• Task prompt:
Could you find every line in the entries below that holds the word "canonical" and copy it?

• Data extract:
-- ==== Sys2Proof/Laws/Memory.lean ====
section
/-! SUPPORT. Memory: a read after a write, the frame of a write, the canonical form, and address ranges. -/

namespace Sys2Proof.Machine

open Sys2Proof

/-! Lookup -/

theorem memLookup_memErase (m : Memory) (k j : Nat) :
    memLookup (memErase m k) j = if j = k then Config.blankByte else memLookup m j := by
  induction m with
  | nil => simp [memErase, memLookup]
  | cons c m ih =>
    unfold memErase at ih ⊢
    by_cases hc : c.1 = k
    · rw [List.filter_cons_of_neg (by simp [hc]), ih]
      by_cases hj : j = k
      · simp [hj]
      · simp [hj, memLookup, hc, Ne.symm hj]
    · rw [List.filter_cons_of_pos (by simp [hc])]
      by_cases hcj : c.1 = j
      · have hj : ¬ j = k := hcj ▸ hc
        simp [memLookup, hcj, hj]
      · simp [memLookup, hcj, ih]

theorem memLookup_memInsert (m : Memory) (k j : Nat) (v : Byte) (h : ∀ c ∈ m, c.1 ≠ k) :
    memLookup (memInsert m k v) j = if j = k then v else memLookup m j := by
  induction m with
  | nil => simp [memInsert, memLookup, eq_comm]
  | cons c m ih =>
    have hc : c.1 ≠ k := h c (by simp)
    have ih' := ih fun d hd => h d (by simp [hd])
    by_cases hlt : k < c.1
    · simp [memInsert, hlt, memLookup, eq_comm]
    · by_cases hcj : c.1 = j
      · have hj : ¬ j = k := hcj ▸ hc
        rw [memInsert, if_neg hlt]
        simp [memLookup, hcj, hj]
      · rw [memInsert, if_neg hlt]
        simp [memLookup, hcj, ih']

theorem memErase_ne (m : Memory) (k : Nat) : ∀ c ∈ memErase m k, c.1 ≠ k := by
  simp [memErase]

/-- A write seen through the read of one byte: the byte written, and no other. -/
theorem readByte_writeByte (m : Memory) (a b : Addr) (v : Byte) :
    readByte (writeByte m a v) b = if b = a then v else readByte m b := by
  unfold readByte writeByte
  split
  · next h => simp [memLookup_memErase, BitVec.toNat_inj, h]
  · rw [memLookup_memInsert _ _ _ _ (memErase_ne m _), memLookup_memErase]
    by_cases hb : b = a <;> simp [hb, BitVec.toNat_inj]

@[simp] theorem readByte_writeByte_same (m : Memory) (a : Addr) (v : Byte) : readByte (writeByte m a v) a = v := by
  simp [readByte_writeByte]

theorem readByte_writeByte_ne (m : Memory) {a b : Addr} (v : Byte) (h : b ≠ a) :
    readByte (writeByte m a v) b = readByte m b := by
  simp [readByte_writeByte, h]

/-! The canonical form -/

theorem mem_memInsert {m : Memory} {k : Nat} {v : Byte} {c : Host.Cell} :
    c ∈ memInsert m k v ↔ c = (k, v) ∨ c ∈ m := by
  induction m with
  | nil => simp [memInsert]
  | cons d m ih =>
    by_cases hlt : k < d.1
    · simp [memInsert, hlt]
    · simp [memInsert, hlt, ih]; tauto

theorem memErase_wf {m : Memory} (h : Memory.wf m) (k : Nat) : Memory.wf (memErase m k) :=
  ⟨h.1.filter _, fun c hc => h.2 c (List.mem_of_mem_filter hc)⟩

theorem memInsert_sorted {m : Memory} {k : Nat} {v : Byte} (h : m.Pairwise fun a b => a.1 < b.1)
    (hk : ∀ c ∈ m, c.1 ≠ k) : (memInsert m k v).Pairwise fun a b => a.1 < b.1 := by
  induction m with
  | nil => simp [memInsert]
  | cons d m ih =>
    have hd := List.pairwise_cons.1 h
    by_cases hlt : k < d.1
    · rw [memInsert, if_pos hlt]
      refine List.pairwise_cons.2 ⟨fun c hc => ?_, h⟩
      rcases List.mem_cons.1 hc with rfl | hc
      · exact hlt
      · exact hlt.trans (hd.1 c hc)
    · have hdk : d.1 ≠ k := hk d (by simp)
      rw [memInsert, if_neg hlt]
      refine List.pairwise_cons.2 ⟨fun c hc => ?_, ih hd.2 fun c hc => hk c (by simp [hc])⟩
      rcases mem_memInsert.1 hc with rfl | hc
      · show d.1 < k
        omega
      · exact hd.1 c hc

/-- A write keeps the canonical form. -/
theorem writeByte_wf {m : Memory} (h : Memory.wf m) (a : Addr) (v : Byte) : Memory.wf (writeByte m a v) := by
  unfold writeByte
  split
  · exact memErase_wf h _
  · next hv =>
    have he := memErase_wf h a.toNat
    refine ⟨memInsert_sorted he.1 (memErase_ne m _), fun c hc => ?_⟩
    rcases mem_memInsert.1 hc with rfl | hc
    · exact ⟨a.isLt, hv⟩
    · exact he.2 c hc

theorem applyStores_wf (sts : List Store) {m : Memory} (h : Memory.wf m) : Memory.wf (applyStores sts m) := by
  induction sts generalizing m with
  | nil => exact h
  | cons st sts ih => exact ih (writeByte_wf h _ _)

theorem scatterStores_wf (pf : Platform) (k : Nat) (sts : List Store) {m : Memory} (h : Memory.wf m) :
    Memory.wf (scatterStores pf k sts m) := by
  induction sts generalizing m k with
  | nil => exact h
  | cons st sts ih => exact ih _ (writeByte_wf h _ _)

/-- The reset memory has the canonical form. -/
theorem reset_mem_wf : Memory.wf State.reset.mem := by decide

/-! Stores -/

/-- A byte that no store names keeps its value. -/
theorem readByte_applyStores_frame (sts : List Store) (m : Memory) (a : Addr) (h : ∀ st ∈ sts, st.addr ≠ a) :
    readByte (applyStores sts m) a = readByte m a := by
  induction sts generalizing m with
  | nil => rfl
  | cons st sts ih =>
    rw [applyStores, ih _ fun x hx => h x (by simp [hx])]
    exact readByte_writeByte_ne m _ (Ne.symm (h st (by simp)))

/-- Where no two stores name one byte, a stored byte has the value of its store. -/
theorem readByte_applyStores_mem (sts : List Store) (m : Memory) (hd : (sts.map (·.addr)).Nodup) {st : Store}
    (h : st ∈ sts) : readByte (applyStores sts m) st.addr = st.val := by
  induction sts generalizing m with
  | nil => simp at h
  | cons x sts ih =>
    rw [List.map_cons, List.nodup_cons] at hd
    rcases List.mem_cons.1 h with rfl | h
    · rw [applyStores, readByte_applyStores_frame sts _ _ fun y hy hya => hd.1 (List.mem_map.2 ⟨y, hy, hya⟩)]
      exact readByte_writeByte_same m _ _
    · exact ih _ hd.2 h

/-- A byte that no store names keeps its value when a command is cut short. -/
theorem readByte_scatterStores_frame (pf : Platform) (k : Nat) (sts : List Store) (m : Memory) (a : Addr)
    (h : ∀ st ∈ sts, st.addr ≠ a) : readByte (scatterStores pf k sts m) a = readByte m a := by
  induction sts generalizing m k with
  | nil => rfl
  | cons st sts ih =>
    rw [scatterStores, ih _ _ fun x hx => h x (by simp [hx])]
    exact readByte_writeByte_ne m _ (Ne.symm (h st (by simp)))

/-- Where no two stores name one byte, a byte of a command cut short is drawn from its store and its old value. -/
theorem readByte_scatterStores_mem (pf : Platform) (k : Nat) (sts : List Store) (m : Memory)
    (hd : (sts.map (·.addr)).Nodup) {st : Store} (h : st ∈ sts) :
    ∃ j, readByte (scatterStores pf k sts m) st.addr = drawnByte pf j st (readByte m st.addr) := by
  induction sts generalizing m k with
  | nil => simp at h
  | cons x sts ih =>
    rw [List.map_cons, List.nodup_cons] at hd
    rcases List.mem_cons.1 h with rfl | h
    · refine ⟨k, ?_⟩
      rw [scatterStores,
        readByte_scatterStores_frame pf _ sts _ _ fun y hy hya => hd.1 (List.mem_map.2 ⟨y, hy, hya⟩)]
      exact readByte_writeByte_same m _ _
    · obtain ⟨j, hj⟩ := ih (k + 1) (writeByte m x.addr (drawnByte pf k x (readByte m x.addr))) hd.2 h
      refine ⟨j, ?_⟩
      rw [scatterStores, hj, readByte_writeByte_ne]
      exact fun he => hd.1 (List.mem_map.2 ⟨st, h, he⟩)

/-- What a byte that responds where it should can be drawn as: its old value or its final one. -/
theorem drawnByte_cases (pf : Platform) (k : Nat) (st : Store) (old : Byte)
    (h : ∀ a ∈ st.takenFrom, responds pf a = true) : drawnByte pf k st old = old ∨ drawnByte pf k st old = st.val := by
  unfold drawnByte
  rw [if_neg (by simpa using h)]
  split <;> simp

/-- The one candidate is taken where there is one, and some candidate always is. -/
theorem pickOne_mem {α : Type} (k : Nat) (v : α) (vs : List α) : pickOne k v vs ∈ v :: vs := by
  unfold pickOne
  split
  · simp
  · next w ws =>
    have hlt : Config.drawIndex k % ((w :: ws).length + 1) < (v :: w :: ws).length := Nat.mod_lt _ (by simp)
    rw [List.getD_eq_getElem _ _ hlt]
    exact List.getElem_mem _

/-! Ranges -/

theorem addrPlus_sub (a : Addr) (k : Nat) : addrPlus a k - a = BitVec.ofNat 32 k := by
  rw [addrPlus, BitVec.add_comm, BitVec.add_sub_cancel]

theorem rangeHas_eq_true {r : Range} {a : Addr} : rangeHas r a = true ↔ (a - r.base).toNat < r.len := by
  unfold rangeHas
  exact decide_eq_true_iff

theorem rangeHas_addrPlus (r : Range) {k : Nat} (h : k < r.len) (hl : r.len ≤ 2 ^ 32) :
    rangeHas r (addrPlus r.base k) = true := by
  rw [rangeHas_eq_true, addrPlus_sub, BitVec.toNat_ofNat, Nat.mod_eq_of_lt (by omega)]
  exact h

theorem rangeHas_iff (r : Range) (a : Addr) :
    rangeHas r a = true ↔ ∃ k, k < r.len ∧ k < 2 ^ 32 ∧ a = addrPlus r.base k := by
  rw [rangeHas_eq_true]
  constructor
  · intro h
    refine ⟨_, h, BitVec.isLt _, ?_⟩
    rw [addrPlus, BitVec.ofNat_toNat, BitVec.setWidth_eq, BitVec.add_comm, BitVec.sub_add_cancel]
  · rintro ⟨k, hk, hk2, rfl⟩
    rw [addrPlus_sub, BitVec.toNat_ofNat, Nat.mod_eq_of_lt hk2]
    exact hk

/-- Ranges that are apart share no address. -/
theorem rangeApart_disjoint {r q : Range} (h : rangeApart r q = true) (a : Addr) :
    ¬(rangeHas r a = true ∧ rangeHas q a = true) := by
  simp only [rangeApart, rangeHas, Bool.or_eq_true, Bool.and_eq_true, decide_eq_true_eq] at h ⊢
  rintro ⟨h1, h2⟩
  rcases h with (h | h) | h
  · omega
  · omega
  · bv_omega

/-- Ranges that share no address are apart. -/
theorem rangeApart_of_disjoint {r q : Range} (h : ∀ a, ¬(rangeHas r a = true ∧ rangeHas q a = true)) :
    rangeApart r q = true := by
  simp only [rangeApart, rangeHas, Bool.or_eq_true, Bool.and_eq_true, decide_eq_true_eq] at h ⊢
  by_contra hc
  simp only [not_or, not_and_or, not_le] at hc
  obtain ⟨⟨h1, h2⟩, h3⟩ := hc
  rcases h3 with h3 | h3
  · exact h q.base ⟨h3, by simp; omega⟩
  · exact h r.base ⟨by simp; omega, h3⟩

end Sys2Proof.Machine
end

• Worked solution:
/-! SUPPORT. Memory: a read after a write, the frame of a write, the canonical form, and address ranges. -/
/-! The canonical form -/
/-- A write keeps the canonical form. -/
/-- The reset memory has the canonical form. -/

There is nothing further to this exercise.